Work to complete:
Copy each line of the listing where the word "lmWord" can be found.

━━━ Data for analysis

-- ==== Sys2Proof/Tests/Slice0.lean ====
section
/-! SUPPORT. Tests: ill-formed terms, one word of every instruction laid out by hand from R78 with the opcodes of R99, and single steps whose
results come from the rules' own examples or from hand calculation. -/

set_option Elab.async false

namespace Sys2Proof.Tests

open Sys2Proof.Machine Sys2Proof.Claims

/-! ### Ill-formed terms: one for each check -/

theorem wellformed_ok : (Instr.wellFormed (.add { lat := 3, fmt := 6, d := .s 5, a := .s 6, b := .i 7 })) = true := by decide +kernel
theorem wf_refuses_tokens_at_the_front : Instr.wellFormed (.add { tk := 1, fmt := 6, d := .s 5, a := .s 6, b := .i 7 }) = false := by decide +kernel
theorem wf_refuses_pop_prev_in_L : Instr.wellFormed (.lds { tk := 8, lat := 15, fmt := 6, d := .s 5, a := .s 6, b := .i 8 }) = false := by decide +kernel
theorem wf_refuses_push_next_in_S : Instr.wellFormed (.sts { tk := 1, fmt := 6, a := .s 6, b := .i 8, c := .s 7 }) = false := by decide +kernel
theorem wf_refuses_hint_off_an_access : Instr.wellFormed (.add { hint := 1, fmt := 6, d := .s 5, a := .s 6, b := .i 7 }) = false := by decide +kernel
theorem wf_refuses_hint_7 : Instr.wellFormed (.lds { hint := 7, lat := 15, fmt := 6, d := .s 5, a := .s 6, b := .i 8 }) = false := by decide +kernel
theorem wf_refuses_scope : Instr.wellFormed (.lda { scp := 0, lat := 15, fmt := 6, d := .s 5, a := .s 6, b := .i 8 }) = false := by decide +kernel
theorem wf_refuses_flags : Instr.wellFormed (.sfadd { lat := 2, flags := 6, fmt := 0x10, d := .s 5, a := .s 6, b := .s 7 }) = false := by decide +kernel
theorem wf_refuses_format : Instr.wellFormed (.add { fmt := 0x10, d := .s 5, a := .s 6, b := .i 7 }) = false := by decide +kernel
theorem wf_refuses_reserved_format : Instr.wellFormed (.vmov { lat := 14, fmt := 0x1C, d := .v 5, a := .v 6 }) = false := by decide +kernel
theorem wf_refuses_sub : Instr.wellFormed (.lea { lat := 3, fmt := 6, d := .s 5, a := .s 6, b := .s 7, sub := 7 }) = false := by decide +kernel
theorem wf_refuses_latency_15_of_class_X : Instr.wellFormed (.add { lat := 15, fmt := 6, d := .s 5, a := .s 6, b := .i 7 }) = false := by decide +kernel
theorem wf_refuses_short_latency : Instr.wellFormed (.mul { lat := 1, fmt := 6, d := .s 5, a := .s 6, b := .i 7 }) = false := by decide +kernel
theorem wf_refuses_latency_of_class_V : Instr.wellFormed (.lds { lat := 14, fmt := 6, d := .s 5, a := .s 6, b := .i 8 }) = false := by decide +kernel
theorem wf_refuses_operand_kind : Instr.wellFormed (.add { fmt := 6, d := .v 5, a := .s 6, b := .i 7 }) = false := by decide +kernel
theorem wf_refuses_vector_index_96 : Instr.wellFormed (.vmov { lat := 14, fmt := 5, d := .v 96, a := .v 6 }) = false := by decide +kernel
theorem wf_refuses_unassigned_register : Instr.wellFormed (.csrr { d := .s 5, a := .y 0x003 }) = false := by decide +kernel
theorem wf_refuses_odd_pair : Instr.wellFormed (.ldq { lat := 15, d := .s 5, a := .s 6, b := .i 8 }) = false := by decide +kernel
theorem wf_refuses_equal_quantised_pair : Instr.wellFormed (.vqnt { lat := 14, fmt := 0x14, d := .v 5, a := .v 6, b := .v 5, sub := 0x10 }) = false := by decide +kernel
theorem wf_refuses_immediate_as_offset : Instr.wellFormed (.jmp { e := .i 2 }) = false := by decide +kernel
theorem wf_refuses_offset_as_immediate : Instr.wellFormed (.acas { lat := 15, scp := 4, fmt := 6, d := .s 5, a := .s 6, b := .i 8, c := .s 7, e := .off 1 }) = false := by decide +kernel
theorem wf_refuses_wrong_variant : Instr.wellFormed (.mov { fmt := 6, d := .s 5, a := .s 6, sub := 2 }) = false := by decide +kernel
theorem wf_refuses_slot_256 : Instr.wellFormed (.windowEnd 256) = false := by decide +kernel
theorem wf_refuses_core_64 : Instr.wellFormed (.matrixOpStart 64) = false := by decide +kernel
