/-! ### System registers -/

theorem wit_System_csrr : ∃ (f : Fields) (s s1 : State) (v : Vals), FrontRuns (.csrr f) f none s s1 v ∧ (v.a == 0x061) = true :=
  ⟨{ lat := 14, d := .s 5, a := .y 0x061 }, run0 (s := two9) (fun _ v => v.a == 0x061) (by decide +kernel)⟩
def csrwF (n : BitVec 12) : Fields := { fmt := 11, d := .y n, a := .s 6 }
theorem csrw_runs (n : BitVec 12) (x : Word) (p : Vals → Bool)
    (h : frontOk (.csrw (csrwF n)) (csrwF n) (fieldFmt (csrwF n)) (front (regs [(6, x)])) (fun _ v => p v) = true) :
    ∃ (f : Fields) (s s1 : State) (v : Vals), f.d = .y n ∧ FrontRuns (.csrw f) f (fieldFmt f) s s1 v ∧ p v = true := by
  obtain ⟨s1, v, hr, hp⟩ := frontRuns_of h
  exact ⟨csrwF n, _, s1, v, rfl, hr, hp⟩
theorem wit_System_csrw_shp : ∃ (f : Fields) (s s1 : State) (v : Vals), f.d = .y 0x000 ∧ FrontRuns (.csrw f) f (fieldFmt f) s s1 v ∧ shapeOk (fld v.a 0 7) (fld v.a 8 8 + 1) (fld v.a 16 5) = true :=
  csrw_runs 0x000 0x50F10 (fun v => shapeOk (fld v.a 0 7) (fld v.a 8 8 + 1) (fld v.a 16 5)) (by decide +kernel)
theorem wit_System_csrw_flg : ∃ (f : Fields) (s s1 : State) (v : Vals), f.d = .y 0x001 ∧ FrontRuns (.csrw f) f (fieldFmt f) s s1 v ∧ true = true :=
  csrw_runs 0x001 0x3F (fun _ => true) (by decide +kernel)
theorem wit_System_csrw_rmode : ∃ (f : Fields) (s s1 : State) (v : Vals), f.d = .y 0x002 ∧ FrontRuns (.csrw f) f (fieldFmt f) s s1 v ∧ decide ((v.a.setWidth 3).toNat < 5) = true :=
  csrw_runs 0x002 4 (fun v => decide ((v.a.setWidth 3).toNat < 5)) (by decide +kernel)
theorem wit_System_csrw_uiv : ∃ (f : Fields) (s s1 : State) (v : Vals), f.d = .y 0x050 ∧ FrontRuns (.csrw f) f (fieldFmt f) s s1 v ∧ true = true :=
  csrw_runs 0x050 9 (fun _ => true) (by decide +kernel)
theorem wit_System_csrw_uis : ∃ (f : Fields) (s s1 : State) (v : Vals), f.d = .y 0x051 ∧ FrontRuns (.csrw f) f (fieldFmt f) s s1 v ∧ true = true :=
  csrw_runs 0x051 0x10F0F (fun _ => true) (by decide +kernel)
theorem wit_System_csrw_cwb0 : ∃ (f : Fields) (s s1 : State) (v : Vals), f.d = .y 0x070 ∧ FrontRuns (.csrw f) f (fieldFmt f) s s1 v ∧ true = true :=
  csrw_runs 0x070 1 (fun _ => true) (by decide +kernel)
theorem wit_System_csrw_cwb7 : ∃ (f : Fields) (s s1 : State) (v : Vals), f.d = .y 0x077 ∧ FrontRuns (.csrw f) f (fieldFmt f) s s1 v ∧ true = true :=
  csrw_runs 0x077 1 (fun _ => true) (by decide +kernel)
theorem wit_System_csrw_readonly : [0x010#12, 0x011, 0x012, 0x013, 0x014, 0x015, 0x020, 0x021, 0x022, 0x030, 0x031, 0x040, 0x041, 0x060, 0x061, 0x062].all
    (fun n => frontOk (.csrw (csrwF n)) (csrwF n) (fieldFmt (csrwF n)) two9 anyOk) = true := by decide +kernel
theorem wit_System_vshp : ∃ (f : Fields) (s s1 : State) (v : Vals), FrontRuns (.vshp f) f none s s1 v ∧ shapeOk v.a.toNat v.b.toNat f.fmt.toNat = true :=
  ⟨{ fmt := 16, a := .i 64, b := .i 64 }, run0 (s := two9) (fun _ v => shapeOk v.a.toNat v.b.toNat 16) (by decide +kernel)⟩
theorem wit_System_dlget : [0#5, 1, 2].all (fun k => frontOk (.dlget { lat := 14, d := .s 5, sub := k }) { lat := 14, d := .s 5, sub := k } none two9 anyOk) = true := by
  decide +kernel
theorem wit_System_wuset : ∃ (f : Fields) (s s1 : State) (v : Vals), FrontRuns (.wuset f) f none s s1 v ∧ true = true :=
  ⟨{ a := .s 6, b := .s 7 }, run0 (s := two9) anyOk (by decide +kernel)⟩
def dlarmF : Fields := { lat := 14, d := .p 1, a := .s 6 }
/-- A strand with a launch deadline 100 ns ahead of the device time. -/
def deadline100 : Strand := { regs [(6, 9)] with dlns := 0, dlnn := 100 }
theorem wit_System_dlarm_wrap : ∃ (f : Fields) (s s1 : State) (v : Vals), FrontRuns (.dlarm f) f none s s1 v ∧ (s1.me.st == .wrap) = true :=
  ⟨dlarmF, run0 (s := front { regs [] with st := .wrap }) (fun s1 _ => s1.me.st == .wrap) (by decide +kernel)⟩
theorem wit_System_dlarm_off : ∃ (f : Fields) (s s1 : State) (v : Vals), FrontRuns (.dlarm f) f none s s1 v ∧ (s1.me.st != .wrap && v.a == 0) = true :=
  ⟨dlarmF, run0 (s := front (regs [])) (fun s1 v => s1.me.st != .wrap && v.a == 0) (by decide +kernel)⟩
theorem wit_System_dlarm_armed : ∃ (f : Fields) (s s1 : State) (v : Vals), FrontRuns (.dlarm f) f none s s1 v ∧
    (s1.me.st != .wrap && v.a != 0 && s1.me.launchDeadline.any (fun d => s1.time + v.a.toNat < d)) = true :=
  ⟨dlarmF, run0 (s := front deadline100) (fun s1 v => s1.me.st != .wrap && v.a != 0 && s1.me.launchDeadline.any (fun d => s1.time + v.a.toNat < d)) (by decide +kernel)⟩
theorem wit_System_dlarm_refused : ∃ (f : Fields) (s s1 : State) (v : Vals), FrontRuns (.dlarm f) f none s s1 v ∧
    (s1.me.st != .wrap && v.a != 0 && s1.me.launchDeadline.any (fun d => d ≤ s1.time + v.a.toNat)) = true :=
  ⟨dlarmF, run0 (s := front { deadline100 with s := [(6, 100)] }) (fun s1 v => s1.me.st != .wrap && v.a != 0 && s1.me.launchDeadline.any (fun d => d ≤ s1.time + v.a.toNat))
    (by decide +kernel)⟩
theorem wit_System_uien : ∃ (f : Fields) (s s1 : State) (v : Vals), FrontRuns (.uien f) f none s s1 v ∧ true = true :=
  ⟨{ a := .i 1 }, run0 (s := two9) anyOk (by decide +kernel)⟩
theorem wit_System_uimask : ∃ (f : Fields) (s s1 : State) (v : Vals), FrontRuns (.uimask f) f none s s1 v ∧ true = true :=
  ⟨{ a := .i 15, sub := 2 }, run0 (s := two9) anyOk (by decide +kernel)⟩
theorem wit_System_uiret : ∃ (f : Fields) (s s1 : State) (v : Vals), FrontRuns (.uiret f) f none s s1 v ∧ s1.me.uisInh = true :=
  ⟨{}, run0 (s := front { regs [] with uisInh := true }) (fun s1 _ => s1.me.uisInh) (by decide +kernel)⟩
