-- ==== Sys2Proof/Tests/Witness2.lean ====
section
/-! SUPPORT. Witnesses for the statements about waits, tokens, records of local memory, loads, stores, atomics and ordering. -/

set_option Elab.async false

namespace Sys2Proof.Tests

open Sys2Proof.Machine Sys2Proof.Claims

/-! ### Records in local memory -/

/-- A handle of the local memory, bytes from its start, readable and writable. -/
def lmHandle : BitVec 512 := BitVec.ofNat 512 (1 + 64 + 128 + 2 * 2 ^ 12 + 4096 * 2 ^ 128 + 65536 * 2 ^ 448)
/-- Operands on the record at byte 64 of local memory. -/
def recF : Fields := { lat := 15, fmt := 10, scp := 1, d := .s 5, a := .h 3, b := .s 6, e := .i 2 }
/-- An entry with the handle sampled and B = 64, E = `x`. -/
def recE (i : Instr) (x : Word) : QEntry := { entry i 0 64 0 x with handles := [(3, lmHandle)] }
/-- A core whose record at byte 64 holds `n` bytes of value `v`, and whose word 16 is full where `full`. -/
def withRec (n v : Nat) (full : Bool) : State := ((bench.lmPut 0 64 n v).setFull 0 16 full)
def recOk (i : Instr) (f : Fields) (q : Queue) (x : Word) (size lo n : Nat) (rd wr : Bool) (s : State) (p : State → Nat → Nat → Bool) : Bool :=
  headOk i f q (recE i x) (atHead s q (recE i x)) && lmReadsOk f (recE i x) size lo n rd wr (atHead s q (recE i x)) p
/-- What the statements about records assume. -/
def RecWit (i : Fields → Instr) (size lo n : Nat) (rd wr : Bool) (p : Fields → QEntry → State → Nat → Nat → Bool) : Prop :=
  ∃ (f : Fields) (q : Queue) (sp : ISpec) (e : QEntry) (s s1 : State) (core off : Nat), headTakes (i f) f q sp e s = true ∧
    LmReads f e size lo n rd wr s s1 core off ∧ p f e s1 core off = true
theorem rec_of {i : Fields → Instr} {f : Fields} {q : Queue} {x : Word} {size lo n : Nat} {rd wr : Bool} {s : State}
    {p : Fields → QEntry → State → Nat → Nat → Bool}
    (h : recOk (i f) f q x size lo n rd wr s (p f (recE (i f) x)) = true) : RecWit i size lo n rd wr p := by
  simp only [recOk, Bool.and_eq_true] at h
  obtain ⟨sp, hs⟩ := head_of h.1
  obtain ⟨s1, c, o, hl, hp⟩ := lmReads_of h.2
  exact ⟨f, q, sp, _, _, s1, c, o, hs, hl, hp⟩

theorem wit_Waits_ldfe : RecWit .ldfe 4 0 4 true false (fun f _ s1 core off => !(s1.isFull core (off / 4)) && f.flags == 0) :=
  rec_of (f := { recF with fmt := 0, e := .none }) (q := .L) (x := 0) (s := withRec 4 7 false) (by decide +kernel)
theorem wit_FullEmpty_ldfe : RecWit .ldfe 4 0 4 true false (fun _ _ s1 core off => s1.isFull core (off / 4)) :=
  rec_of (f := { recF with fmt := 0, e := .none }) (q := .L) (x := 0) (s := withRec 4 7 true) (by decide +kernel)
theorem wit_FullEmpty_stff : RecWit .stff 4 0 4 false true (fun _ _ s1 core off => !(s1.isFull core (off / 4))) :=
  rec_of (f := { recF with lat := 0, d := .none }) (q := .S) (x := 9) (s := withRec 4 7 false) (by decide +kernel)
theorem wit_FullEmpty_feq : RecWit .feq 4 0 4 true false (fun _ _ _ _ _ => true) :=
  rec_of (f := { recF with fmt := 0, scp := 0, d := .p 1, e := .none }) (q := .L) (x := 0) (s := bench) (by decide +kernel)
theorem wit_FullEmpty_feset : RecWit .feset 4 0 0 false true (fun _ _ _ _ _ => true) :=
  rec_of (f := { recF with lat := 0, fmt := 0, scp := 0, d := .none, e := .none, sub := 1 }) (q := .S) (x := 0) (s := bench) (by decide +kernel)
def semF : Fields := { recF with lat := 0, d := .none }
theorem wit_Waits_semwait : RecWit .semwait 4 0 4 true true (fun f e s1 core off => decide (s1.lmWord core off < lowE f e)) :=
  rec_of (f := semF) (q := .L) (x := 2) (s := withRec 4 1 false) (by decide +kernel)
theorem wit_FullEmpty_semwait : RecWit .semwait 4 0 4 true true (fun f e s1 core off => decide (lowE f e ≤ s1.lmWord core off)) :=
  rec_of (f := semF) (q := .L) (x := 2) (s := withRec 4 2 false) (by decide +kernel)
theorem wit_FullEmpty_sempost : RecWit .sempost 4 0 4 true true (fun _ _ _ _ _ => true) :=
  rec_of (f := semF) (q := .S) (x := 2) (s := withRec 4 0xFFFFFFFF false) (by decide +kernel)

━━━━━━

Answer for the task:
theorem wit_Waits_semwait : RecWit .semwait 4 0 4 true true (fun f e s1 core off => decide (s1.lmWord core off < lowE f e)) :=
theorem wit_FullEmpty_semwait : RecWit .semwait 4 0 4 true true (fun f e s1 core off => decide (lowE f e ≤ s1.lmWord core off)) :=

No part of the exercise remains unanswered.